Task statement: Among the lines of data below, reproduce only those from the one with "unfold checkPair" through the one with "exact ite_self _", exactly as they stand, both ends included.

Record set Block Start

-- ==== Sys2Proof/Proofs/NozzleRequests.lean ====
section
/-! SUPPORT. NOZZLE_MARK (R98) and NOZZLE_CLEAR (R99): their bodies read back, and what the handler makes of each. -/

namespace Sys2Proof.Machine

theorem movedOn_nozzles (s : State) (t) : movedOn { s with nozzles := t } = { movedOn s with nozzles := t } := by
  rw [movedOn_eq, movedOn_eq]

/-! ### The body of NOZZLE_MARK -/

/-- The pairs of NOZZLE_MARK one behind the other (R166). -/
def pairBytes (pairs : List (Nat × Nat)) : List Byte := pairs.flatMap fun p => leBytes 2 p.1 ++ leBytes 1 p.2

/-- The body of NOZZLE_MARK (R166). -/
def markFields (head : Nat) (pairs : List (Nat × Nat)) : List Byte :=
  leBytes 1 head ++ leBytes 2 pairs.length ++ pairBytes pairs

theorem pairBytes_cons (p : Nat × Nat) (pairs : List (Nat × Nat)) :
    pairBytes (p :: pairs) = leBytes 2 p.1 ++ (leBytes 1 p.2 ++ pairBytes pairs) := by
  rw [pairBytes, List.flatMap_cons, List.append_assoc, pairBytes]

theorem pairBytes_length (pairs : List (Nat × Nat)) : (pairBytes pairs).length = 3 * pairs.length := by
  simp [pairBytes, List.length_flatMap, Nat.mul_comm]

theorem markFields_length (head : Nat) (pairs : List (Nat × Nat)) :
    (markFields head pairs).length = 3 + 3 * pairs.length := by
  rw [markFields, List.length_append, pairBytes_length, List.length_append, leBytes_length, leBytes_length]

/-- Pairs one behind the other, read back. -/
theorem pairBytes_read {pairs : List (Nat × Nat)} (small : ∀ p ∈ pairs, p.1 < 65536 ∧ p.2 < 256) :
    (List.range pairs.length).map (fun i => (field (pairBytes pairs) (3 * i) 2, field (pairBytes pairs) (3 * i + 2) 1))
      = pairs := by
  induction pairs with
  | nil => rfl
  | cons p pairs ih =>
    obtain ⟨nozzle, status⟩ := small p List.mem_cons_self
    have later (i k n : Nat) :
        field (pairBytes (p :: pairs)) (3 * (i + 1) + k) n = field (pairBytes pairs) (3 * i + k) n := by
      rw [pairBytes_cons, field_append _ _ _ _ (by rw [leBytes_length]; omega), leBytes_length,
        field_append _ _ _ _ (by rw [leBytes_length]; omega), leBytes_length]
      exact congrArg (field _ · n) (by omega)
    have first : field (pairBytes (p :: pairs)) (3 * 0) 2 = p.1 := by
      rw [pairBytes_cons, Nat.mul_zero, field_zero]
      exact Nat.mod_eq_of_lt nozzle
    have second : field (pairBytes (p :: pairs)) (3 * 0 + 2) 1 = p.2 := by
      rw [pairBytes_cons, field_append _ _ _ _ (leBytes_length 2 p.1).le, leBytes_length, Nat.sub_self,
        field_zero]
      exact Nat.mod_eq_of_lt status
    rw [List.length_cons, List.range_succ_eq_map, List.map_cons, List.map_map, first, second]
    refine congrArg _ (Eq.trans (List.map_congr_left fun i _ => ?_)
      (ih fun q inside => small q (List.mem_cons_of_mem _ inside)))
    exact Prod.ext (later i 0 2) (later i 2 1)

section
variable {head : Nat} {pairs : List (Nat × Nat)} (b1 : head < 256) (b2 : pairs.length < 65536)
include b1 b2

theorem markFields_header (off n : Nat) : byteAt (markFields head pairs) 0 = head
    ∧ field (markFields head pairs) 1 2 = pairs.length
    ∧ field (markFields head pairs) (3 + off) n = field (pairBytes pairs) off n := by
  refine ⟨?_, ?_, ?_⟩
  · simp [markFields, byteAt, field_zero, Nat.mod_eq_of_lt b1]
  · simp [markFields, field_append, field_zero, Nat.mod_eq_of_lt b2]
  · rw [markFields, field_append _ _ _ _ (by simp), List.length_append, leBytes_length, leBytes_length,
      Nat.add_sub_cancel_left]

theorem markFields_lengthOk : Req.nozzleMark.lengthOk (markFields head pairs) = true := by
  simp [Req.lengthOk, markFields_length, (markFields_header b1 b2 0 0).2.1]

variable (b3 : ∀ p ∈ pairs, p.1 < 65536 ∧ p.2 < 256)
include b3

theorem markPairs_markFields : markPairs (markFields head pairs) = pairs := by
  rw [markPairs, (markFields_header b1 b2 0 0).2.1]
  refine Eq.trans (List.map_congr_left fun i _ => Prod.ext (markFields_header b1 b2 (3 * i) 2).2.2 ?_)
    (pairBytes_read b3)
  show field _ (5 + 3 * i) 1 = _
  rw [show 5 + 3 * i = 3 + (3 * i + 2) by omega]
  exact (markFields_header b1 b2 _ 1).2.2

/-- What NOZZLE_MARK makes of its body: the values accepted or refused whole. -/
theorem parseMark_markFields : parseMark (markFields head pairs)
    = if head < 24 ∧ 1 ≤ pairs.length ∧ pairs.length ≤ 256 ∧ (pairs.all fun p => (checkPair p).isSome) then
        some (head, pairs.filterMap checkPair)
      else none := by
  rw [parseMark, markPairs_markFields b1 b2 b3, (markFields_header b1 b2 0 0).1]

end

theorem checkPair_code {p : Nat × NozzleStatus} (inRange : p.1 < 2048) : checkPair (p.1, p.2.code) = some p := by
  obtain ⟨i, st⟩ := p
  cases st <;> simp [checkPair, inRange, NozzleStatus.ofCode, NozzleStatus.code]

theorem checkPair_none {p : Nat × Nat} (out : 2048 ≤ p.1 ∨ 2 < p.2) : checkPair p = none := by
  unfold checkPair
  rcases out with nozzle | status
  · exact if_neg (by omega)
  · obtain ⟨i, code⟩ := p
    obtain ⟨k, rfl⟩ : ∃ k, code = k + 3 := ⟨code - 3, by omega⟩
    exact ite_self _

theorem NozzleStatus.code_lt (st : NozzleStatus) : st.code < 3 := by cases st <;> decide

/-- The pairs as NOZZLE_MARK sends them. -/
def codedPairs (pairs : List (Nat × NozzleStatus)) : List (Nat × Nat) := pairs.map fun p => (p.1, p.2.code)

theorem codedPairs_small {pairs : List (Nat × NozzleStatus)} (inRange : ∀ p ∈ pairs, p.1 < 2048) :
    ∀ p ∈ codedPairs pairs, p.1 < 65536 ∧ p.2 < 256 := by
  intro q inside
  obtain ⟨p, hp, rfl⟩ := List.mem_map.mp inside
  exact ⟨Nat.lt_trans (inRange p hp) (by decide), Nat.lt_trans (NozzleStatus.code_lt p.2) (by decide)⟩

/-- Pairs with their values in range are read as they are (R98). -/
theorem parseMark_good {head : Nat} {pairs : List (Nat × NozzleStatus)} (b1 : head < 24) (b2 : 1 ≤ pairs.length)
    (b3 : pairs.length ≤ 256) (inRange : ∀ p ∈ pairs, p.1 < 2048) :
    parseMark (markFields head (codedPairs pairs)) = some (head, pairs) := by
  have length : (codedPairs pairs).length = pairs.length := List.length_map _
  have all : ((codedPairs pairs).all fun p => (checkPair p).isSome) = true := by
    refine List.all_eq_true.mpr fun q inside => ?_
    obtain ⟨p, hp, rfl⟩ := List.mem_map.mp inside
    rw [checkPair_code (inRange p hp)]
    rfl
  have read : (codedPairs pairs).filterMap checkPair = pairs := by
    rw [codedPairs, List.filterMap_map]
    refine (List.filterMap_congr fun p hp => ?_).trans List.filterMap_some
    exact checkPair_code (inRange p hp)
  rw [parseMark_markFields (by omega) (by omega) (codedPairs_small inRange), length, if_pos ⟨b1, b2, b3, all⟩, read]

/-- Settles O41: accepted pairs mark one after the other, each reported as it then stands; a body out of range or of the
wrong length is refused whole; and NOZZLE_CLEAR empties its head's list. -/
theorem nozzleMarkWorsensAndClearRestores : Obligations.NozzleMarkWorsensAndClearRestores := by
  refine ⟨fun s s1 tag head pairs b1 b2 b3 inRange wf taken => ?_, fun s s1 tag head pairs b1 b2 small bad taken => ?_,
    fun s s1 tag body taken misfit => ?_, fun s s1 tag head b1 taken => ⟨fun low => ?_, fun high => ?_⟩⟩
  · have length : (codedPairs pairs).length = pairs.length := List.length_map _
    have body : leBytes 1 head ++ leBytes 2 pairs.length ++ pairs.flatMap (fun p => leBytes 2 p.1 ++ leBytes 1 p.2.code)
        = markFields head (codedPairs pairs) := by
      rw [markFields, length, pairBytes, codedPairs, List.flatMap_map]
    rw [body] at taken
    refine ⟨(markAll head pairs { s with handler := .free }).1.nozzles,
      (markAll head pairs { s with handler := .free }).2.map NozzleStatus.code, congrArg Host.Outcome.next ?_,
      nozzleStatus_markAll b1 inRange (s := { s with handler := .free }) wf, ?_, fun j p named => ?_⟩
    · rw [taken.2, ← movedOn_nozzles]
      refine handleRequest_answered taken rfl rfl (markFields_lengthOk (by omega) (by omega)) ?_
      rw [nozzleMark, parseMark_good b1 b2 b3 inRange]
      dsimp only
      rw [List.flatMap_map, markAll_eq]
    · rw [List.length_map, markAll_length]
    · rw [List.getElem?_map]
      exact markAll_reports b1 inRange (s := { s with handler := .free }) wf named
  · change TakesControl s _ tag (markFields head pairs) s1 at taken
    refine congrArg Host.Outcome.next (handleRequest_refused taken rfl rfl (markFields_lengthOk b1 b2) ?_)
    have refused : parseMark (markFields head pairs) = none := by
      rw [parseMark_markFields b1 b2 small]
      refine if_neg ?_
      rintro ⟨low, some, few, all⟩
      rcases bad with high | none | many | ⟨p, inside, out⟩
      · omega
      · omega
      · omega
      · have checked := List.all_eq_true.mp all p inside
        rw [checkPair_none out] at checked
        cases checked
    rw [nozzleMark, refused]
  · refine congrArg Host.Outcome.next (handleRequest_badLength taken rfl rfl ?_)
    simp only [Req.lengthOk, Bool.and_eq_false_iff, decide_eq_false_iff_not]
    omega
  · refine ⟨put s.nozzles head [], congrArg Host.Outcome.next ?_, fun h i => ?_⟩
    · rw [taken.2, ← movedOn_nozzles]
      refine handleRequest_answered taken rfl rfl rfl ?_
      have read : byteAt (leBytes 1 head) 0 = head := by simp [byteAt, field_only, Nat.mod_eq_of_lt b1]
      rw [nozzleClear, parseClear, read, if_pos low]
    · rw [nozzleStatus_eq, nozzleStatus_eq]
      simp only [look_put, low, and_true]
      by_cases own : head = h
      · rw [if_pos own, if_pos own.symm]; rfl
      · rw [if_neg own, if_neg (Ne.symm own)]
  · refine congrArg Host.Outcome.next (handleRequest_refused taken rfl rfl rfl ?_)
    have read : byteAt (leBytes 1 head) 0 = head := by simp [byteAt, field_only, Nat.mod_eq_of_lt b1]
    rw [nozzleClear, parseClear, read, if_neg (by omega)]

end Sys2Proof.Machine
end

Record set Block End

Your response:
  unfold checkPair
  rcases out with nozzle | status
  · exact if_neg (by omega)
  · obtain ⟨i, code⟩ := p
    obtain ⟨k, rfl⟩ : ∃ k, code = k + 3 := ⟨code - 3, by omega⟩
    exact ite_self _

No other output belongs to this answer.